Verify Loads Before You Haul

The loads that pay the most are only beneficial to your trucking company if your freight bill is actually paid. Use a quality load board featuring a credit check tool to find freight and confirm your customer’s ability to pay before you haul. Work with a freight factoring company and arrange a non-recourse factoring agreement for further protection.  Under this arrangement, the factoring company will buy your invoices and pay you even if your customer goes out of business due to insolvency.

Conclusion

Trucking is a competitive industry with high costs and slim profit margins. Ensure every haul generates enough revenue to cover your cost-per-mile and contributes to the company’s bottom line. Trucking companies and drivers with additional training and specialized equipment are best positioned to capitalize on high-paying loads.
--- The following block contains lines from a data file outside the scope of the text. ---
/-- The limits, timers and leak of the supervisors and VH_T, from the accepted SAFETY section; VH_N := floor(VH_T / TS) (R207). -/
def State.supvLimits (s : State) : State :=
  let p := s.sp
  let t := s.each (List.range 64) fun t n =>
    match p.supv[n]? with
    | some v => ((((t.setFld (SUPV_LIM_RLIM n) v.rlim).setFld (SUPV_LIM_YLIM n) v.ylim).setFld (SUPV_TIM_RTIM n) v.rtim).setFld
        (SUPV_TIM_YTIM n) v.ytim).setFlag (SUPV_CFG_LEAK n) v.leak
    | none => ((t.setNat (SUPV_LIM n) 0).setNat (SUPV_TIM n) 0).setFlag (SUPV_CFG_LEAK n) false
  (t.setFld SUPV_VHOLD_VH_T p.vhT).setFld SUPV_VHOLD_VH_N (p.vhT * 40000 / max 1 t.ts)

end Sys2Proof.Machine

namespace Sys2Proof
open Machine

/-- The legs that the tasks of a formation drive. -/
def Formation.legs (f : Formation) : List Nat := f.outs.filterMap fun b => match b.dest with | .legCmp l => some l.val | _ => none

/-- Does a task of the formation own group `g` (R263)? -/
def Formation.owns (f : Formation) (g : Nat) : Bool := f.groupTask.any fun x => x.1.val == g

/-- What supervisor `n` is bound to (R202). -/
def Formation.supvBind (f : Formation) (n : Nat) : Option OutBind := f.outs.find? fun b => match b.dest with | .supv m => m.val == n | _ => false

end Sys2Proof

namespace Sys2Proof.Machine

/-- The contexts whose task is HALTED, as a mask by 4 × engine + context. -/
def State.haltedMask (s : State) : Nat := maskOf ((List.range 32).filter fun i => s.tstate (i / 4) (i % 4) == tsHALTED)

/-- The tasks of formation `f` take their contexts afresh, but for the fault holdovers that run (R73); those that were HALTED when the formation was
last active still are (R108). -/
def State.putTasks (s : State) (f : Formation) (halted : Nat) : State :=
  let keep (i : Nat) : EngCtx := { hold := (s.ctx (i / 4) (i % 4)).hold }
  let ctxs : Tbl EngCtx := (List.range 32).foldl (fun t i => tblSet (fun _ => {}) t i (keep i)) []
  let s1 : State := { s with
    eng := { s.eng with ctxs := ctxs, latch := [] }
    play := { s.play with form := some f, affected := affectedTbl f } }
  let s2 := s1.each (List.range 32) fun u i =>
    (u.setNat (LEC_TCFG (i / 4) (i % 4)) 0).setTstate (i / 4) (i % 4) (if bitAt halted i then tsHALTED else tsIDLE)
  s2.each f.tasks fun t d => t.setNat (LEC_TCFG d.eng.val d.ctx.val) (tcfgWord d)

/-- The supervisors follow their bindings: EN where bound, CLASS that of the task (R202, R203). -/
def State.putSupv (s : State) (f : Formation) : State :=
  s.each (List.range 64) fun t n =>
    match f.supvBind n with
    | some b =>
      let cls := match f.tasks.find? fun d => d.eng == b.eng && d.ctx == b.ctx with | some d => d.cls.val | none => 0
      (t.setFlag (SUPV_CFG_EN n) true).setFld (SUPV_CFG_CLASS n) cls
    | none => (t.setFlag (SUPV_CFG_EN n) false).setFld (SUPV_CFG_CLASS n) 0

/-- Cause ENG of the groups: present from the start of a group's ownership by a task to that task's first PUBLISH of its enable word, and gone from
a group that no task owns (R263). A group that the formation before owned too keeps its bit as last committed across a switch (DEDUCED, log
155). -/
def State.putOwners (s : State) (f : Formation) (old : Option Formation) : State :=
  s.each (List.range 16) fun t g =>
    if f.owns g then
      match old with
      | some o => if o.owns g then t else t.blockGroup g causeENG
      | none => t.blockGroup g causeENG
    else (t.setFld (PWM_UGSTAT_CAUSES g) (setMask (t.ugCauses g) causeENG false)).syncGroup g

/-- The register settings, tasks and routing of formation `f` come into force together (R72): fabric, leg and carrier settings, supervisor
assignments, set-point channels, SAR sequences, affected groups. A leg that they hold, by its group, its fault groups or EN, leaves its
outputs at once. -/
def State.putFormation (s : State) (f : Formation) (old : Option Formation) (halted : Nat) : State :=
  let s1 := s.each f.regs fun t r => t.loadReg r.1 r.2.toNat
  let s2 := (s1.putTasks f halted).putSupv f
  let s3 := s2.each f.routed fun t r => (t.setFld (SUPV_FBCFG_FB_CLASS r.k.val) r.fbClass.val).setFld (SUPV_FBCFG_FRZ_N r.k.val)
    (if r.frzN = 0 then 0 else max 16 r.frzN)
  let s4 := s3.each ((f.regs.filterMap fun r => sqOfReg r.1).eraseDups) State.sqReplace
  let s5 := ((List.range 16).foldl State.setpCommitCh s4).each (List.range 64) State.oweCfg
  (((s5.putOwners f old).each (List.range 16) State.syncGroup).each (List.range 24) State.linkIdle).faultedSync

/-- The engine code of a formation, written from the half base `base` (R63, R66). -/
def State.putCode (s : State) (f : Formation) (base : Nat) : State :=
  s.each f.code fun t c => t.writeMem (engBase c.1.val + base + c.2.1) c.2.2 false

/-- The FRAME registers take the plan of the header. -/
def State.putPlan (s : State) (plan : List Nat) : State :=
  (List.range 6).foldl (fun t i => t.loadReg ([FRAME_TS, FRAME_RATIO, FRAME_PHASE1, FRAME_PHASE2, FRAME_PHASE3, FRAME_LATCH].getD i 0)
    (plan.getD i 0)) s

/-- PLAY_BUILD0–3 show the BUILD_ID. -/
def State.putBuild (s : State) (id : List Byte) : State :=
  s.each (List.range 4) fun t w => t.setNat (PLAY_BUILD w) (ofLE ((id.drop (4 * w)).take 4))

/-- The kernel of a formation loaded cold: every module at its reset values with the formation's kernel parameters, and, where it uses the kernel, the AC bridge
blocked (Table RTB-1). -/
def kernLoad (f : Formation) : KernelSt :=
  let k : KernSet := { khome := { par := match f.kern with | some c => kernPar c | none => [] } }
  { cur := k, rel := k, bridgeOff := f.kern.isSome }

/-- The kernel over a switch (R156): its state goes on, with the kernel parameters of the new formation; GMODE's hold on the AC bridge ends with a formation
without the kernel. -/
def kernSwitch (old new : Formation) (k : KernelSt) : KernelSt :=
  match new.kern with
  | some c =>
    let put (x : KernSet) : KernSet := { x with khome := { x.khome with par := kernPar c } }
    { k with cur := put k.cur, rel := put k.rel, bridgeOff := k.bridgeOff || old.kern.isNone }
  | none => { k with bridgeOff := false, unblock := false }

/-! ## Warm formations -/

/-- The first condition of R66 that fails. -/
def State.warmCode (s : State) (f : Nat) : Option Nat :=
  let src := s.nat64 PLAY_SRC_LO PLAY_SRC_HI / 64 * 64
  if ¬ s.flag PLAY_STAT_IMAGE_OK then some pbBAD_FORMAT
  else if ¬ bitAt s.play.hdr.formMask f then some pbFORM
  else if ¬ bitAt s.play.hdr.halfMask f ∨ ¬ bitAt s.play.hdr.halfMask (s.fld PLAY_STAT_ACTIVE_FORM) then some pbHALF
  else if s.memBytes (src + 0x30) 16 ≠ s.play.hdr.buildId then some pbWRONG
  else if f = s.fld PLAY_STAT_ACTIVE_FORM then some pbFORM
  else if s.play.sw.isSome then some pbBUSY
  else none

/-- WARM_LOAD (R61, R66): keyed, refused with the code of the first condition that fails. -/
def execWarmLoad (who : Init) (f : Fin 4) (s : State) : Out :=
  .next (s.keyed 30 who fun t =>
    if t.flag PLAY_STAT_BUSY then t.playRefuse pbBUSY
    else match t.warmCode f with
      | some c => t.playRefuse c
      | none =>
        ((State.setFlag { t with play := { t.play with
          warm := none
          job := some { warm := some f.val, src := t.nat64 PLAY_SRC_LO PLAY_SRC_HI / 64 * 64, len := t.fld ⟨PLAY_LEN, 23, 0⟩ } } }
          PLAY_STAT_BUSY true).setFlag PLAY_STAT_WARM_VALID false).rqAsk rqCRYPTO (rqAmount rqCRYPTO 0))

/-- The areas of the active formation. -/
def State.activeAreas (s : State) : List (Nat × Nat) := match s.play.form with | some f => f.areas | none => []

/-- The half that is not executing, as an offset in IMEM. -/
def State.standbyBase (s : State) : Nat := (1 - s.execHalf) * 0x8000

/-- WARM_LOAD_COMPLETE (R66–R68): the referee's hash of the SAFETY section must equal the stored one; then the code is in the standby half, the
initial contents are in the formation's own areas, which the active formation and the common regions have no part in, and WARM_VALID
sets. No register of the active formation changes. -/
def execWarmLoadComplete (f : Formation) (s : State) : Out :=
  match s.play.job with
  | none => .next s
  | some j =>
    if ¬ j.imageOk ∨ j.warm = none then .next s
    else if j.warm ≠ some f.form.val ∨ ¬ f.half ∨ ¬ f.fits s.play.hdr.plan ∨
        ¬ f.kernFits s.play.hdr.plan s.play.common.bases ∨ ¬ rangesApart f.areas s.play.common.regions ∨
        ¬ rangesApart f.areas s.activeAreas then .fault .illFormed
    else
      let same : Bool := match s.pbOne j.src 0x08 with
        | some e => s.play.safetyHash == some (sha512 (s.memBytes (j.src + e.ofs) e.len))
        | none => false
      if !same then .next (s.playIdle.playRefuse pbSAFETY_REJ)
      else
        let s1 := (s.putCode f s.standbyBase).each f.params fun t p => t.putParam p.1 p.2
        let s2 : State := { s1 with play := { s1.play with warm := some f } }
        .next ((s2.setFlag PLAY_STAT_WARM_VALID true).setFld PLAY_STAT_WARM_FORM f.form).playIdle

/-- SWITCH (R61, R69, R70): keyed; a bench, in BENCH or still in SHADOW, refuses it, as does a module whose formation `f` is not warm or with a switch pending. The
request is taken at the next S0. -/
def execSwitch (who : Init) (f : Fin 4) (s : State) : Out :=
  .next (s.keyed 30 who fun t =>
    if t.flag PLAY_STAT_BUSY then t.playRefuse pbBUSY
    else if t.paired ∧ (t.role = roleBench ∨ t.role = roleShadow) then t.playRefuse pbROLE
    else if ¬ t.flag PLAY_STAT_WARM_VALID ∨ t.fld PLAY_STAT_WARM_FORM ≠ f.val then t.playRefuse pbNOT_WARM
    else if t.play.sw.isSome then t.playRefuse pbBUSY
    else { t with play := { t.play with sw := some { form := f.val } } })

/-- The request is taken at sample `a` (R69): n_sw is fixed, or the request is refused as late. -/
def State.switchTake (s : State) (a : Nat) : State :=
  match s.play.sw with
  | some w =>
    if w.nsw.isSome then s
    else
      let lead := if s.paired ∧ s.role = roleCaptain ∧ ¬ s.alone then 4 else 1
      let want := s.nat64 PLAY_SWN_LO PLAY_SWN_HI
      if want ≠ 0 ∧ want < a + lead then State.playRefuse { s with play := { s.play with sw := none } } pbLATE
      else
        State.setFlag { s with play := { s.play with sw := some { w with a := some a, nsw := some (if want = 0 then a + lead else want) } } }
          PLAY_STAT_SW_PEND true
  | none => s

/-- What the tasks of the old formation leave to be done at the S0 of n_sw (R72, R73): a run that has published and is over, and an F0 run of the
handover sample, still makes its release; an F1–F3 run that is not over releases nothing and its banks take a fresh copy. A supervisor that is bound anew takes no entry of
theirs. -/
def State.oldTasks (s : State) (old new : Formation) : State :=
  let gone (d : TaskDef) : Bool := let x := s.ctx d.eng d.ctx; (x.active || x.trig) && d.cls != 0
  let s1 := s.each (old.tasks.filter gone) fun t d => t.discardBanks d.eng d.ctx
  let rels := (old.tasks.filter fun d => !gone d).filterMap fun d =>
    let x := s.ctx d.eng d.ctx
    x.release.map fun n => ({
      sample := n
      task := d
      pub := { x.pub with supv := x.pub.supv.filter fun v => decide (old.supvBind v.1 = new.supvBind v.1) }
      binds := s.outBinds d.eng d.ctx } : OldRel)
  { s1 with eng := { s1.eng with old := s1.eng.old ++ rels } }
Your hunt for quality loads needs a broader view than just searching for high-paying freight. To be most successful, always keep in mind where your next load will come from. It’s not very profitable to haul a high paying load into an area that offers no freight to cover the backhaul. More importantly, verify each load to ensure the customer’s ability to pay before you haul. Protecting your profits from bad debt and the cost of empty miles is critical to maximizing profits.

Tap into your industry network, contact freight brokers, and utilize a quality load board to source better-paying freight opportunities. Loads that are more difficult to manage and require additional driver skills or specialized equipment tend to pay more.